Transformations define **how to change data**, but do not execute until an action is called.

- **distinct**

In [9]:
words.distinct().collect()

['name', 'is', 'My', 'Darshil']

- **filter**

In [10]:
words.filter(lambda w: w.startswith("D")).collect()

['Darshil']

- **map**

In [11]:
words2 = words.map(lambda w: (w, w[0], w.startswith("D")))
print(words2.take(3))

[('My', 'M', False), ('name', 'n', False), ('is', 'i', False)]

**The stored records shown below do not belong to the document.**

/-- RELEASE CAPTURE makes both captures absent and resets the lock, in every state of the mower, and changes no other
field (R60). -/
def Obligations.ReleaseCaptureDropsThePair : Prop :=
  ∀ (o : Origin) (i : Nat) (s : State), Ready s →
    (3 < i → exec (.releaseCapture o i) s = .next (answer o 10#8 .outOfRange [] s))
      ∧ (i ≤ 3 →
        exec (.releaseCapture o i) s
          = .next
              (answer o 10#8 .done []
                { s with
                  pos :=
                    { s.pos with
                      mowers :=
                        s.pos.mowers.set i { mowerAt s i with capA := none, capB := none, locked := false } } }))
      ∧ ((mowerAt s i).capA = none → (mowerAt s i).capB = none → (mowerAt s i).locked = false → i ≤ 3 →
        exec (.releaseCapture o i) s = .next (answer o 10#8 .done [] s))

/-- DOCK ALL sets the flag and RESUME ALL resets it, answered DONE; nothing changes if the flag already held the value,
and otherwise every permit is formed again in that handling. Start-up resets the flag, a line restart and a load keep it
(R83). -/
def Obligations.DockAllSetsTheFlag : Prop :=
  (∀ (o : Origin) (c : Instr) (k : Byte) (b : Bool) (s : State), Ready s →
      ((c = .dockAll o ∧ k = 11#8 ∧ b = true) ∨ (c = .resumeAll o ∧ k = 12#8 ∧ b = false)) →
        (s.zone.dockAll = b → exec c s = .next (answer o k .done [] s))
          ∧ (s.zone.dockAll ≠ b →
            ∃ t, t = settle { s with zone := { s.zone with dockAll := b } } ∧ t.zone.dockAll = b ∧ PermitLaw t
              ∧ exec c s = .next (answer o k .done [] t)))
    ∧ (∀ s t, exec .startUp s = .next t → t.zone.dockAll = false)
    ∧ (∀ s t, exec .lineBreak s = .next t → t.zone.dockAll = s.zone.dockAll)
    ∧ ∀ o s t, Ready s → exec (.loadTables o) s = .next t → t.zone.dockAll = s.zone.dockAll

/-! ### Requests: shows, backwash, faults, supply -/

/-- START SHOW loads the first step of an IDLE show, PLAYING or under rain PAUSED, with loops done 0; STOP SHOW makes a
PLAYING or PAUSED show IDLE without a step and leaves an IDLE one; each with its refusals, and the levels follow in the
handling (R102, R103, R104). -/
def Obligations.ShowsStartAndStop : Prop :=
  ∀ (o : Origin) (i : Nat) (s : State), Ready s →
    let p := playerAt s i
    let put := fun (q : Player) => settle { s with water := { s.water with shows := s.water.shows.set i q } }
    ((3 < i ∨ p.cfg = none) → exec (.startShow o i) s = .next (answer o 13#8 .outOfRange [] s))
      ∧ (i ≤ 3 → p.cfg ≠ none → p.state ≠ .idle → exec (.startShow o i) s = .next (answer o 13#8 .wrongState [] s))
      ∧ (∀ r, i ≤ 3 → p.cfg = some r → p.state = .idle →
        let first := stepAt s r.first
        exec (.startShow o i) s
          = .next
              (answer o 13#8 .done []
                (put
                  { p with
                    state := if s.water.rain then .paused else .playing
                    step := some r.first, levels := first.levels, next := first.next, remaining := first.duration
                    loopsDone := 0 })))
      ∧ (3 < i → exec (.stopShow o i) s = .next (answer o 14#8 .outOfRange [] s))
      ∧ (i ≤ 3 → p.state = .idle → exec (.stopShow o i) s = .next (answer o 14#8 .done [] s))
      ∧ (i ≤ 3 → p.state ≠ .idle →
        exec (.stopShow o i) s
          = .next (answer o 14#8 .done [] (put { p with state := .idle, step := none, remaining := 0 })))
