theorem formKeepouts_law (s : State) : PermitLaw (formKeepouts s) := by
  have hw : (formKeepouts s).water = s.water := postEntries_water _ _ s
  have hpos : (formKeepouts s).pos = s.pos := (formKeepouts_later s).base.pos
  have ha : activeKeepout (formKeepouts s) = activeKeepout s :=
    funext (activeKeepout_congr rfl (fun c => by simp only [channelAt, hw, and_self])
      (fun i => by simp only [playerAt, hw]))
  intro i hi
  have hm : mowerAt (formKeepouts s) i = mowerAt s i := by simp only [mowerAt, hpos]
  have hl : ∀ j, loopAt (formKeepouts s) j = loopAt s j := fun j => by simp only [loopAt, hpos]
  have hk : (formKeepouts s).zone.keep.getD i [] = keepoutSet s (mowerAt s i) (s.zone.occ.getD i []) := by
    show (keepoutSets s).getD i [] = _
    simp [keepoutSets, List.getD_eq_getElem?_getD, hi]
  have hp : (formKeepouts s).zone.permits.getD i none
      = permitOf s (mowerAt s i) (keepoutSet s (mowerAt s i) (s.zone.occ.getD i [])) (s.zone.occ.getD i []) := by
    show (permitsOf s (keepoutSets s)).getD i none = _
    simp [permitsOf, keepoutSets, List.getD_eq_getElem?_getD, hi]
  have ho : (formKeepouts s).zone.occ = s.zone.occ := rfl
  have hd : (formKeepouts s).zone.dockAll = s.zone.dockAll := rfl
  have hz : ∀ j, zoneAt (formKeepouts s) j = zoneAt s j := fun j => rfl
  simp only [hm, hl, hk, hp, ho, hd, hz, ha, hw]
  generalize s.zone.occ.getD i [] = occ
  refine ⟨fun h => ?_, fun h1 h2 => ?_, fun h => by simp only [permitOf, h], fun h => by simp only [permitOf, h],
    fun h => ?_, permitOf_valid s _ _ occ⟩
  · rcases h with h | h <;> simp [keepoutSet, Mower.positionValid, h]
  · simp [keepoutSet, Mower.positionValid, h1, h2]
  · rcases h with h | h | h <;> simp only [permitOf, h]

theorem round_permit (s : State) : PermitLaw (round false s) := by
  rw [round_eq]
  exact ((formEnd_last _).trans (formGrants_last _)).permit (formKeepouts_law _)

/-- An active KEEPOUT zone in the occupancy set of a mower with a valid position holds it (R84). -/
theorem PermitLaw.hold {s : State} (h : PermitLaw s) : HoldLaw s := by
  intro i z hi hs ho ha
  obtain ⟨hk, -, -, -, -, hp⟩ := h i hi
  refine (hp hs).1 ?_
  rw [hk hs]
  exact List.ne_nil_of_mem (List.mem_filter.2 ⟨ho, ha⟩)

/-! ### Levels -/

theorem formLevels_getElem? (s : State) (i : Nat) :
    (formLevels s).water.channels[i]? = s.water.channels[i]?.map (formLevel s i) := by
  simp only [formLevels, mapIx_getElem?, Nat.zero_add]

theorem floorLevel_le (lo v : Nat) : floorLevel lo v ≤ v := by unfold floorLevel; split <;> omega

theorem floorLevel_range (lo v : Nat) : floorLevel lo v = 0 ∨ lo ≤ floorLevel lo v := by
  unfold floorLevel; split <;> omega
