-- ==== Sys2Proof/Laws/Results.lean ====
section
/-! SUPPORT. The values a settled handling leaves: the spray caps and presence flags, the channels' states and levels, the
light groups' results, the requests and the grants are those their rules give. -/

namespace Sys2Proof.Machine

/-! ### Nodes and channels -/

theorem LiveNode_iff (s : State) (ix : Option Nat) (k : NodeKind) :
    activeOf s ix k = true ↔ ∃ n, LiveNode s ix k n := by
  unfold activeOf LiveNode
  cases ix with
  | none => simp
  | some i =>
    simp only [Node.kindIs, Bool.and_eq_true, beq_iff_eq, Option.any_eq_true]
    constructor
    · rintro ⟨⟨x, hx, hk⟩, ha⟩
      exact ⟨_, i, x, rfl, rfl, hx, hk, ha⟩
    · rintro ⟨n, j, x, hj, rfl, hx, hk, ha⟩
      cases hj
      exact ⟨⟨x, hx, hk⟩, ha⟩

theorem liveCode_iff (s : State) (ix : Option Nat) (k : NodeKind) (c : Nat) :
    liveCode s ix k = some c ↔ ∃ n, LiveNode s ix k n ∧ n.code = some c := by
  unfold liveCode
  by_cases h : activeOf s ix k = true
  · rw [if_pos h]
    obtain ⟨n, i, x, rfl, rfl, hx, hk, ha⟩ := (LiveNode_iff s ix k).1 h
    have : codeOf s (some i) k = (nodeAt s i).code := by simp [codeOf, Node.kindIs, hx, hk]
    rw [this]
    constructor
    · exact fun hc => ⟨_, ⟨i, x, rfl, rfl, hx, hk, ha⟩, hc⟩
    · rintro ⟨_, ⟨j, _, hj, rfl, _⟩, hc⟩
      cases hj
      exact hc
  · rw [if_neg h]
    constructor
    · nofun
    · rintro ⟨n, hn, _⟩
      exact absurd ((LiveNode_iff s ix k).2 ⟨n, hn⟩) h

theorem channelHealthy_iff (s : State) (c : Channel) (r : ChannelRec) (hr : c.cfg = some r) :
    (channelNodeActive s c && (codeOf s r.node r.kind.nodeKind).isSome) = true
      ↔ ∃ n, LiveNode s r.node (if r.kind = .valve then .valve else .pump) n ∧ n.code ≠ none := by
  have hk : r.kind.nodeKind = if r.kind = .valve then .valve else .pump := by cases r.kind <;> rfl
  have hl : (channelNodeActive s c && (codeOf s r.node r.kind.nodeKind).isSome) = (liveCode s r.node r.kind.nodeKind).isSome := by
    unfold channelNodeActive liveCode
    rw [hr]
    by_cases h : activeOf s r.node r.kind.nodeKind = true <;> simp [h]
  rw [hl, ← hk, Option.isSome_iff_exists]
  constructor
  · rintro ⟨k, hk⟩
    obtain ⟨n, hn, hc⟩ := (liveCode_iff ..).1 hk
    exact ⟨n, hn, by simp [hc]⟩
  · rintro ⟨n, hn, hc⟩
    obtain ⟨k, hk⟩ := Option.ne_none_iff_exists'.1 hc
    exact ⟨k, (liveCode_iff ..).2 ⟨n, hn, hk⟩⟩

theorem showLevel_none (s : State) (i : Nat)
    (h : ∀ p : Player, ¬ (p ∈ s.water.shows ∧ p.state = .playing ∧ ∃ q, p.cfg = some q ∧ i ∈ q.channels)) :
    showLevel s i = 0 := by
  unfold showLevel
  rw [List.findSome?_eq_none_iff.2]
  · rfl
  · intro p hp
    unfold Player.levelFor
    split
    · next q hq hs =>
      rw [Option.map_eq_none_iff, List.findIdx?_eq_none_iff]
      intro x hx
      have := fun hi => h p ⟨hp, hs, q, hq, hi⟩
      by_contra hc
      simp only [Bool.not_eq_false, beq_iff_eq] at hc
      exact this (hc ▸ hx)
    · rfl

theorem showLevel_some (s : State) (i : Nat) (p : Player) (q : ShowRec) (j : Nat)
    (hp : p ∈ s.water.shows ∧ p.state = .playing ∧ ∃ q, p.cfg = some q ∧ i ∈ q.channels)
    (hu : ∀ p' : Player, (p' ∈ s.water.shows ∧ p'.state = .playing ∧ ∃ q, p'.cfg = some q ∧ i ∈ q.channels) → p' = p)
    (hq : p.cfg = some q) (hj : q.channels.findIdx? (· == i) = some j) :
    showLevel s i = levelAt p.levels j := by
  unfold showLevel
  have hl : p.levelFor i = some (levelAt p.levels j) := by
    unfold Player.levelFor
    rw [hq, hp.2.1]
    simp [hj]
  have : s.water.shows.findSome? (fun p => p.levelFor i) = some (levelAt p.levels j) := by
    cases hf : s.water.shows.findSome? (fun p => p.levelFor i) with
    | none =>
      have := List.findSome?_eq_none_iff.1 hf p hp.1
      rw [hl] at this
      cases this
    | some v =>
      obtain ⟨p', hp', hv⟩ := List.exists_of_findSome?_eq_some hf
      have : p' = p := by
        apply hu
        unfold Player.levelFor at hv
        split at hv
        · next q' hq' hs' =>
          rw [Option.map_eq_some_iff] at hv
          obtain ⟨k, hk, _⟩ := hv
          rw [List.findIdx?_eq_some_iff_getElem] at hk
          obtain ⟨hlt, he, _⟩ := hk
          exact ⟨hp', hs', q', hq', by rw [← (beq_iff_eq.1 he)]; exact List.getElem_mem hlt⟩
        · cases hv
      subst this
      rw [← hv, hl]
  rw [this]
  rfl

theorem requested_law (s : State) (i : Nat) (c : Channel) (r : ChannelRec) (hr : c.cfg = some r)
    (hq : c.requested = requestedOf s i c) : RequestedLaw s i c r := by
  unfold RequestedLaw
  dsimp only
  rw [hq]
  unfold requestedOf
  rw [hr]
  dsimp only
  refine ⟨fun hk => ?_, fun hk => ⟨fun hn => ?_, fun p q j hp hu hcfg hj hlt => ?_⟩, fun hk => ?_⟩
  · rw [hk]
    cases hst : c.stage <;> simp [Stage.inCycle, stageLevel, isNight]
  · rw [hk]
    exact showLevel_none s i hn
  · rw [hk]
    rw [showLevel_some s i p q j hp hu hcfg hj]
    match j, hlt with
    | 0, _ => rfl
    | 1, _ => rfl
    | 2, _ => rfl
    | 3, _ => rfl
  · rw [hk]
    have hv : valveCommanded s i = true ↔ ∃ f ∈ s.water.channels, ∃ q, f.cfg = some q ∧ q.kind = .filter ∧ q.valve = i
        ∧ (f.stage = .reversing ∨ f.stage = .washing ∨ f.stage = .rinsing) := by
      unfold valveCommanded
      simp only [List.any_eq_true, Bool.and_eq_true, Option.any_eq_true, beq_iff_eq]
      constructor
      · rintro ⟨f, hf, hs, q, hq, hk, hv⟩
        refine ⟨f, hf, q, hq, hk, hv, ?_⟩
        revert hs
        cases f.stage <;> simp [Stage.commandsValve]
      · rintro ⟨f, hf, q, hq, hk, hv, hs⟩
        refine ⟨f, hf, ?_, q, hq, hk, hv⟩
        rcases hs with h | h | h <;> rw [h] <;> rfl
    exact ⟨fun h => by simp [hv.2 h], fun h => by simp [Bool.eq_false_iff.2 (fun hc => h (hv.1 hc))]⟩


theorem valveCommanded_congr {s t : State}
    (h : t.water.channels.map (fun c => (c.cfg, c.stage)) = s.water.channels.map (fun c => (c.cfg, c.stage))) (i : Nat) :
    valveCommanded t i = valveCommanded s i := by
  have := congrArg (fun l : List (Option ChannelRec × Stage) =>
    l.any (fun x => x.2.commandsValve && x.1.any (fun r => r.kind == .filter && r.valve == i))) h
  simpa [List.any_map, valveCommanded, Function.comp_def] using this

theorem LastFrom.stages {s t : State} (h : LastFrom s t) :
    t.water.channels.map (fun c => (c.cfg, c.stage)) = s.water.channels.map (fun c => (c.cfg, c.stage)) := by
  have := congrArg (List.map (fun x : Option ChannelRec × Bool × Option Nat × Bool × Stage × Nat × Nat × Nat =>
    (x.1, x.2.2.2.2.1))) h.cycles
  simpa [List.map_map, Function.comp_def] using this

/-- What forming the level of a channel gives (R90, R93 to R95, R111). -/
theorem formLevel_formed (s : State) (i : Nat) (c0 : Channel) :
    let c := formLevel s i c0
    (c.cfg = none → c.state = .off ∧ c.requested = 0 ∧ c.output = 0 ∧ c.reqLevel = 0 ∧ c.reqDraw = 0)
      ∧ ∀ r, c.cfg = some r →
        let healthy := ∃ n, LiveNode s r.node (if r.kind = .valve then .valve else .pump) n ∧ n.code ≠ none
        let washes := r.kind = .filter ∧ (c.stage = .stopping ∨ c.stage = .reversing ∨ c.stage = .washing
          ∨ c.stage = .rinsing ∨ c.stage = .restoring)
        let runs := (c.state = .running ∨ c.state = .backwash) ∧ r.kind ≠ .valve
        c.requested = requestedOf s i c
          ∧ (r.node = none → c.state = .off)
          ∧ (r.node ≠ none → c.latch = true → c.state = .fault)
          ∧ (r.node ≠ none → c.latch = false → ¬ healthy → c.state = .held)
          ∧ (r.node ≠ none → c.latch = false → healthy → washes → c.state = .backwash)
          ∧ (r.node ≠ none → c.latch = false → healthy → ¬ washes → c.state = .running)
          ∧ (¬ runs → c.output = 0 ∧ c.reqLevel = 0 ∧ c.reqDraw = 0)
          ∧ (runs → ∀ v, v = levelBeforeGrant s i r c.requested →
            c.output = floorLevel r.minLevel (min v (grantCap s i))
              ∧ c.reqLevel
                = (if c.stage = .requested ∧ r.kind = .filter then max (floorLevel r.minLevel v) (washingLevel r)
                  else floorLevel r.minLevel v)
              ∧ c.reqDraw = drawAt (loadAt s i).fullDraw c.reqLevel) := by
  obtain ⟨hcfg, hlatch, -, -, hstage, -⟩ := formLevel_frame s i c0
  dsimp only
  rw [hcfg, hlatch, hstage]
  cases hc : c0.cfg with
  | none => exact ⟨fun _ => by simp [formLevel, hc, channelStateOf, requestedOf], nofun⟩
  | some r0 =>
    refine ⟨nofun, ?_⟩
    rintro r ⟨rfl⟩
    have hst : (formLevel s i c0).state = channelStateOf s c0 := by
      unfold formLevel; rw [hc]; dsimp only; split <;> rfl
    have hreq : (formLevel s i c0).requested = requestedOf s i c0 := by
      unfold formLevel; rw [hc]; dsimp only; split <;> rfl
    have hreq2 : requestedOf s i (formLevel s i c0) = requestedOf s i c0 := by
      unfold requestedOf; rw [hcfg, hstage]
    have hh := channelHealthy_iff s c0 r0 hc
    rw [hst, hreq, hreq2]
    have hs : channelStateOf s c0 = if r0.node.isNone then .off else if c0.latch then .fault
        else if !(channelNodeActive s c0) || (codeOf s r0.node r0.kind.nodeKind).isNone then .held
        else if r0.kind == .filter && c0.stage.inCycle then .backwash else .running := by
      unfold channelStateOf; rw [hc]
    have hd : (!(channelNodeActive s c0) || (codeOf s r0.node r0.kind.nodeKind).isNone)
        = !(channelNodeActive s c0 && (codeOf s r0.node r0.kind.nodeKind).isSome) := by
      cases channelNodeActive s c0 <;> cases codeOf s r0.node r0.kind.nodeKind <;> rfl
    rw [hd] at hs
    have hw : (r0.kind == .filter && c0.stage.inCycle) = true ↔ r0.kind = .filter ∧ (c0.stage = .stopping
        ∨ c0.stage = .reversing ∨ c0.stage = .washing ∨ c0.stage = .rinsing ∨ c0.stage = .restoring) := by
      rw [Bool.and_eq_true, beq_iff_eq]
      cases c0.stage <;> simp [Stage.inCycle]
    have hruns : ((channelStateOf s c0 == .running || channelStateOf s c0 == .backwash) && r0.kind != .valve) = true
        ↔ (channelStateOf s c0 = .running ∨ channelStateOf s c0 = .backwash) ∧ r0.kind ≠ .valve := by
      simp
    refine ⟨rfl, fun h => ?_, fun h h2 => ?_, fun h h2 h3 => ?_, fun h h2 h3 h4 => ?_, fun h h2 h3 h4 => ?_, fun h => ?_,
      fun h v hv => ?_⟩
    · rw [hs, h]; rfl
    · rw [hs, h2]; simp [h]
    · rw [hs, h2, Bool.eq_false_iff.2 (fun e => h3 (hh.1 e))]; simp [h]
    · rw [hs, h2, hh.2 h3, hw.2 h4]; simp [h]
    · rw [hs, h2, hh.2 h3, Bool.eq_false_iff.2 (fun e => h4 (hw.1 e))]; simp [h]
    · rw [← hruns] at h
      unfold formLevel; rw [hc]; dsimp only; rw [if_neg h]; exact ⟨rfl, rfl, rfl⟩
    · rw [← hruns] at h
      subst hv
      unfold formLevel; rw [hc]; dsimp only; rw [if_pos h]; simp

- **flatMap** (expands into multiple outputs)

In [12]:
chars = words.flatMap(lambda w: list(w))
print(chars.take(5))  # ['M','y','n','a','m']

['M', 'y', 'n', 'a', 'm']


- **sortBy**

In [13]:
words.sortBy(lambda w: len(w), ascending=False).take(2)

['Darshil', 'name']

- **randomSplit**<br>
This returns an array of RDDs that you can manipulate individually.

In [14]:
split_rdds = words.randomSplit([0.5, 0.5], seed=42)
print(split_rdds)

[PythonRDD[29] at RDD at PythonRDD.scala:53, PythonRDD[30] at RDD at PythonRDD.scala:53]


---

### 🔎 Step 7: RDD Actions (Eager)

Actions **trigger execution** of transformations.

- **reduce**

In [15]:
nums = spark.sparkContext.parallelize(range(1, 21))
print(nums.reduce(lambda x, y: x + y))  # sum = 210

210


- **count**

In [16]:
print(words.count())

4


- **first**

In [17]:
print(words.first())

My


- **max / min**

In [18]:
print(nums.max())  # 20
print(nums.min())  # 1

20
1


- **take / takeOrdered / top**

In [19]:
print(words.take(5))
print(words.takeOrdered(5))  # lowest sorted
print(words.top(5))          # highest sorted

['My', 'name', 'is', 'Darshil']
['Darshil', 'My', 'is', 'name']
['name', 'is', 'My', 'Darshil']


- **countByValue**

In [20]:
print(words.countByValue())

defaultdict(<class 'int'>, {'My': 1, 'name': 1, 'is': 1, 'Darshil': 1})


- **takeSample**

In [21]:
sample = words.takeSample(withReplacement=True, num=3, seed=10)
print(sample)

['My', 'is', 'name']


---

### 🔎 Step 8: Saving RDDs

**👉 Delete the existing directory: Before calling saveAsTextFile, you can delete the target directory if it exists.**

In [22]:
# Save as text file (each partition -> 1 file)
words.saveAsTextFile("tmp/words_output")

---

### 🔎 Step 9: Special Functions

- **glom()**
    - Converts partitions → arrays (useful for debugging).

In [23]:
print(spark.sparkContext.parallelize(["Hello", "World"], 2).glom().collect())
# [['Hello'], ['World']]

[['Hello'], ['World']]


---

### 🔎 Step 10: Key Insights

- **RDDs = flexible, lower-level control**, but harder to optimize.
- **DataFrames = structured, optimized, easier to use**.
- Best practice:
    - Use **RDDs only when absolutely needed**.
    - For everything else, **use DataFrame / Dataset APIs**.

---

✅ **In simple words:**

RDDs are like Spark's "raw ingredients." They give you complete control, but you lose automatic optimizations. DataFrames are like "ready-to-use recipes." Spark will optimize them for you.